Зойд принялся накалывать и перенакалывать вилкой энчилады, пока Эктор выжидал.
– Эм-м, ну и как она?
Глаза Эктора повлажнели и чуть выкатились.
– Не оч, дружочек.
– Что мне пытаешься сказать, у нее неприятности?
– На лету схватываешь для старого торчили, а вот тебе еще угадайка: слыхаль когда-нить об отзыве субсидий? Может, в новостях заметиль, по Ящику, всякие сюжеты о рейганомике, а та-акже про срезанья федеральных бюджетов, и тэ-дэ?
– Я этим занимаюсь.
Она ровно посмотрела на него.
– Нам просто новый нужен.
– А мне нужны деньги, Вояка, у меня даже бакалеи тут держать не получается, чтоб хватало.
– Ох нет. Я знаю, что это значит. Жир свой рот раскрыл! Мне что делать прикажешь? Не я же все эти пирожные, пирожки и всякую хрень везде разбрасываю, батончики в морозилке, «Нестле-Быстр» вместо сахара, буэ! Мне-то что остается?
– Эй, я ж только про деньги заговорил, деть. Кто тебе голову морочит всем этим жиром?
Девочкина голова на длинной тонкой шее и позвонках свершила высокоточный поворот с наклоном, словно скользнула в подогнанный паз, из которого можно разговаривать с отцом.
– Ну… может, разок-другой Большой Ия в последнее время намекнул.
– Вот здорово-то, да, наш известный панкер-диетолог – еще раз, в честь кого он себя назвал, какого-то робота?
– В честь Исайи Два-Четыре, это стих такой в Библии, – медленно качая головой ладно-сдаюсь, – который твои друзья, его хипповские уроды-предки на него навесили в 67-м, насчет оборота войны к миру и перековки копий в серпы, прочей идиотской мирни?
– Вам бы обоим потише с эт’ сранью, те в голову не приходило, может, твой разлюбезный Р2Д2 просто жмот, и не хочет тебе покупать больше жратвы, чем надо? Чем он занимается? Чем он тебя вообще кормит?
– Любовь странна, па, может, ты забыл.
– Я знаю, что любовь странна, она с 56-го года такая, включая все гитарные брейки. У тебя с этой личностью любовь, ну так может ты забыла, я его уже знаю, я помню, как все твои парни не так давно с гадостями-сладостями по домам ходили, и так тебе скажу: кто б ни постучался в дверь в виде «Джейсона» из «Пятницы, 13-го» [1980], уж поверь, пожалста, старому психопату – у такого ребенка точно не все дома.
Прерия вздохнула.
– В тот год все были Джейсонами.
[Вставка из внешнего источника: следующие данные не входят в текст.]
-- ==== Sys2Proof/Laws/Keeps/Firmware.lean ====
section
/-! SUPPORT. Every operation and meaning of Machine/Firmware.lean leaves the queue alone and keeps the memories and the register table canonical. -/

namespace Sys2Proof.Machine

set_option linter.unreachableTactic false
set_option linter.unusedTactic false

theorem State.fwOutcome_keeps {anc : State} (s : State) (op : Nat) (status : Nat) (version : Nat) (hk : anc.Keeps s) : anc.Keeps (State.fwOutcome s op status version) := by
  unfold State.fwOutcome
  repeat' first
    | with_reducible assumption | with_reducible apply State.wf_keeps | with_reducible apply State.setInt_keeps
    | with_reducible apply State.logEvSev_keeps | with_reducible refine ite_keeps ?_ ?_ | split | dsimp only

theorem State.fwReply_keeps {anc : State} (s : State) (c : Cmd) (op : Nat) (status : Nat) (version : Nat) (hk : anc.Keeps s) : anc.Keeps (State.fwReply s c op status version) := by
  unfold State.fwReply
  repeat' first
    | with_reducible assumption | with_reducible apply State.reply_keeps | with_reducible apply State.fwOutcome_keeps | dsimp only

theorem State.fwStage_keeps {anc : State} (s : State) (c : Cmd) (hk : anc.Keeps s) : anc.Keeps (State.fwStage s c) := by
  unfold State.fwStage
  repeat' first
    | with_reducible assumption | with_reducible apply State.fwReply_keeps | with_reducible apply State.takeEffect_keeps
    | with_reducible apply State.wf_keeps | with_reducible apply State.issueRead_keeps | with_reducible refine State.keeps_fields ?_
    | with_reducible refine ite_keeps ?_ ?_ | split | dsimp only | simp only [State.keeps_mk]

theorem State.fwActivate_keeps {anc : State} (s : State) (c : Cmd) (hk : anc.Keeps s) : anc.Keeps (State.fwActivate s c) := by
  unfold State.fwActivate
  repeat' first
    | with_reducible assumption | with_reducible apply State.fwReply_keeps | with_reducible apply State.coldStart_keeps
    | with_reducible refine State.keeps_fields ?_ | with_reducible refine ite_keeps ?_ ?_ | split | dsimp only
    | simp only [State.keeps_mk]

theorem State.fwCommit_keeps {anc : State} (s : State) (c : Cmd) (hk : anc.Keeps s) : anc.Keeps (State.fwCommit s c) := by
  unfold State.fwCommit
  repeat' first
    | with_reducible assumption | with_reducible apply State.fwReply_keeps | with_reducible apply State.wf_keeps
    | with_reducible apply State.commitTrial_keeps | with_reducible apply State.reply_keeps | with_reducible apply State.setInt_keeps
    | with_reducible refine ite_keeps ?_ ?_ | split | dsimp only

theorem State.fwDiscard_keeps {anc : State} (s : State) (c : Cmd) (hk : anc.Keeps s) : anc.Keeps (State.fwDiscard s c) := by
  unfold State.fwDiscard
  repeat' first
    | with_reducible assumption | with_reducible apply State.fwReply_keeps | with_reducible apply State.wf_keeps
    | with_reducible refine ite_keeps ?_ ?_ | split | dsimp only

theorem State.fwUpdate_keeps {anc : State} (s : State) (i : Instr) (c : Cmd) (hk : anc.Keeps s) : anc.Keeps (State.fwUpdate s i c) := by
  unfold State.fwUpdate
  repeat' first
    | with_reducible assumption | with_reducible apply State.vorane_keeps | with_reducible apply State.fwReply_keeps
    | with_reducible apply State.fwStage_keeps | with_reducible apply State.fwActivate_keeps
    | with_reducible apply State.fwCommit_keeps | with_reducible apply State.fwDiscard_keeps | intro _
    | with_reducible refine ite_keeps ?_ ?_ | split | dsimp only

theorem State.fwForward_keeps {anc : State} (s : State) (next : Nat) (version : Nat) (hk : anc.Keeps s) : anc.Keeps (State.fwForward s next version) := by
  unfold State.fwForward
  repeat' first
    | with_reducible assumption | with_reducible apply State.sendBulk_keeps | with_reducible apply State.wf_keeps
    | with_reducible refine State.keeps_fields ?_ | dsimp only | simp only [State.keeps_mk]

theorem State.fwStageDone_keeps {anc : State} (s : State) (status : Nat) (version : Nat) (security : Nat) (raise : Bool) (bytes : Nat) (sections : List Nat) (hk : anc.Keeps s) : anc.Keeps (State.fwStageDone s status version security raise bytes sections) := by
  unfold State.fwStageDone
  repeat' first
    | with_reducible assumption | with_reducible apply State.fwAsk_keeps | with_reducible apply State.readDone_keeps
    | with_reducible apply State.wf_keeps | with_reducible apply State.inc_keeps | with_reducible apply State.fwForward_keeps
    | with_reducible apply State.bulkAck_keeps | with_reducible apply State.finish_keeps | with_reducible apply State.fwOutcome_keeps
    | with_reducible apply foldl_keeps | with_reducible refine State.keeps_fields ?_ | with_reducible refine State.keeps_put_regs ?_
    | intro _ | with_reducible refine ite_keeps ?_ ?_ | split | dsimp only | simp only [State.keeps_mk]

theorem State.fwChunk_keeps {anc : State} (s : State) (f : Frame) (hk : anc.Keeps s) : anc.Keeps (State.fwChunk s f) := by
  unfold State.fwChunk
  repeat' first
    | with_reducible assumption | with_reducible apply State.bulkAck_keeps | with_reducible refine State.keeps_fields ?_
    | with_reducible refine ite_keeps ?_ ?_ | split | dsimp only | simp only [State.keeps_mk]

theorem State.handover_keeps {anc : State} (s : State) (ck : Nat) (hk : anc.Keeps s) : anc.Keeps (State.handover s ck) := by
  unfold State.handover
  repeat' first
    | with_reducible assumption | with_reducible apply State.wf_keeps | with_reducible apply State.each_keeps | intro _
    | with_reducible refine ite_keeps ?_ ?_ | split | dsimp only

theorem State.imageChunk_keeps {anc : State} (s : State) (ck : Nat) (n : Nat) (data : List Nat) (hk : anc.Keeps s) : anc.Keeps (State.imageChunk s ck n data) := by
  unfold State.imageChunk
  repeat' first
    | with_reducible assumption | with_reducible apply State.sramMark_keeps | with_reducible apply State.sramWrite_keeps
    | with_reducible apply State.wf_keeps | with_reducible apply State.setSc_keeps | with_reducible apply foldl_keeps | intro _
    | with_reducible refine ite_keeps ?_ ?_ | split | dsimp only

theorem State.imageEnd_keeps {anc : State} (s : State) (ck : Nat) (count : Nat) (digest : Nat) (hk : anc.Keeps s) : anc.Keeps (State.imageEnd s ck count digest) := by
  unfold State.imageEnd
  repeat' first
    | with_reducible assumption | with_reducible apply State.setSc_keeps | with_reducible refine ite_keeps ?_ ?_ | split | dsimp only

theorem State.imageIdle_keeps {anc : State} (s : State) (hk : anc.Keeps s) : anc.Keeps (State.imageIdle s) := by
  unfold State.imageIdle
  repeat' first
    | with_reducible assumption | with_reducible apply State.wf_keeps | with_reducible refine ite_keeps ?_ ?_ | split | dsimp only

theorem State.imageReport_keeps {anc : State} (s : State) (ck : Nat) (hk : anc.Keeps s) : anc.Keeps (State.imageReport s ck) := by
  unfold State.imageReport
  repeat' first
    | with_reducible assumption | with_reducible apply State.imageIdle_keeps | with_reducible apply State.setSc_keeps
    | with_reducible apply State.scoreStart_keeps | with_reducible apply State.wf_keeps | with_reducible apply State.setInt_keeps
    | with_reducible apply State.inc_keeps | with_reducible apply State.handover_keeps | with_reducible apply State.suspect_keeps
    | with_reducible apply State.mesh_keeps | with_reducible refine ite_keeps ?_ ?_ | split | dsimp only

theorem execFwUpdateStage_keeps {anc : State} (c : Cmd) (s : State) (hk : anc.Keeps s) : ∃ out, execFwUpdateStage c s = .next out ∧ anc.Keeps out := by
  unfold execFwUpdateStage
  refine ⟨_, rfl, ?_⟩
  repeat' first
    | with_reducible assumption | with_reducible apply State.fwUpdate_keeps | dsimp only

theorem execFwUpdateActivate_keeps {anc : State} (c : Cmd) (s : State) (hk : anc.Keeps s) : ∃ out, execFwUpdateActivate c s = .next out ∧ anc.Keeps out := by
  unfold execFwUpdateActivate
  refine ⟨_, rfl, ?_⟩
  repeat' first
    | with_reducible assumption | with_reducible apply State.fwUpdate_keeps | dsimp only

theorem execFwUpdateCommit_keeps {anc : State} (c : Cmd) (s : State) (hk : anc.Keeps s) : ∃ out, execFwUpdateCommit c s = .next out ∧ anc.Keeps out := by
  unfold execFwUpdateCommit
  refine ⟨_, rfl, ?_⟩
  repeat' first
    | with_reducible assumption | with_reducible apply State.fwUpdate_keeps | dsimp only

theorem execFwUpdateDiscard_keeps {anc : State} (c : Cmd) (s : State) (hk : anc.Keeps s) : ∃ out, execFwUpdateDiscard c s = .next out ∧ anc.Keeps out := by
  unfold execFwUpdateDiscard
  refine ⟨_, rfl, ?_⟩
  repeat' first
    | with_reducible assumption | with_reducible apply State.fwUpdate_keeps | dsimp only

theorem execFwStageDone_keeps {anc : State} (status : Nat) (version : Nat) (security : Nat) (raise : Bool) (image : FwImage) (s : State) (hk : anc.Keeps s) : ∃ out, execFwStageDone status version security raise image s = .next out ∧ anc.Keeps out := by
  unfold execFwStageDone
  refine ⟨_, rfl, ?_⟩
  repeat' first
    | with_reducible assumption | with_reducible apply State.fwStageDone_keeps | dsimp only

theorem execFwChunk_keeps {anc : State} (f : Frame) (s : State) (hk : anc.Keeps s) : ∃ out, execFwChunk f s = .next out ∧ anc.Keeps out := by
  unfold execFwChunk
  refine ⟨_, rfl, ?_⟩
  repeat' first
    | with_reducible assumption | with_reducible apply State.fwChunk_keeps | dsimp only

theorem execCoreImageChunk_keeps {anc : State} (ck : Nat) (n : Nat) (data : List Nat) (s : State) (hk : anc.Keeps s) : ∃ out, execCoreImageChunk ck n data s = .next out ∧ anc.Keeps out := by
  unfold execCoreImageChunk
  refine ⟨_, rfl, ?_⟩
  repeat' first
    | with_reducible assumption | with_reducible apply State.imageChunk_keeps | dsimp only

theorem execCoreImageEnd_keeps {anc : State} (ck : Nat) (count : Nat) (digest : Nat) (s : State) (hk : anc.Keeps s) : ∃ out, execCoreImageEnd ck count digest s = .next out ∧ anc.Keeps out := by
  unfold execCoreImageEnd
  refine ⟨_, rfl, ?_⟩
  repeat' first
    | with_reducible assumption | with_reducible apply State.imageEnd_keeps | dsimp only

theorem execCoreImageReport_keeps {anc : State} (ck : Nat) (s : State) (hk : anc.Keeps s) : ∃ out, execCoreImageReport ck s = .next out ∧ anc.Keeps out := by
  unfold execCoreImageReport
  refine ⟨_, rfl, ?_⟩
  repeat' first
    | with_reducible assumption | with_reducible apply State.imageReport_keeps | dsimp only

end Sys2Proof.Machine
end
Он теперь классика, вроде Франкенштейна, и что с того, я вообще не понимаю, что тебя в этом напрягает. Исайя тебя всегда обожал, знаешь.
– Чего?
– За то, что ты в эти свои окна прыгаешь. Он все твои видеопленки до дюйма изучил. Говорит, пару раз тебя чуть не проткнуло.
– Чуть, а…
– Стекло прям из рамы на тебя выпадает, – пояснила она, – такими здоровенными острыми копьями? и тяжелые, насквозь пробить могут? Исайя говорит, у него все друзья отметили, до чего офигенно четко ты всегда смотришься, до чего не сознаешь опасность.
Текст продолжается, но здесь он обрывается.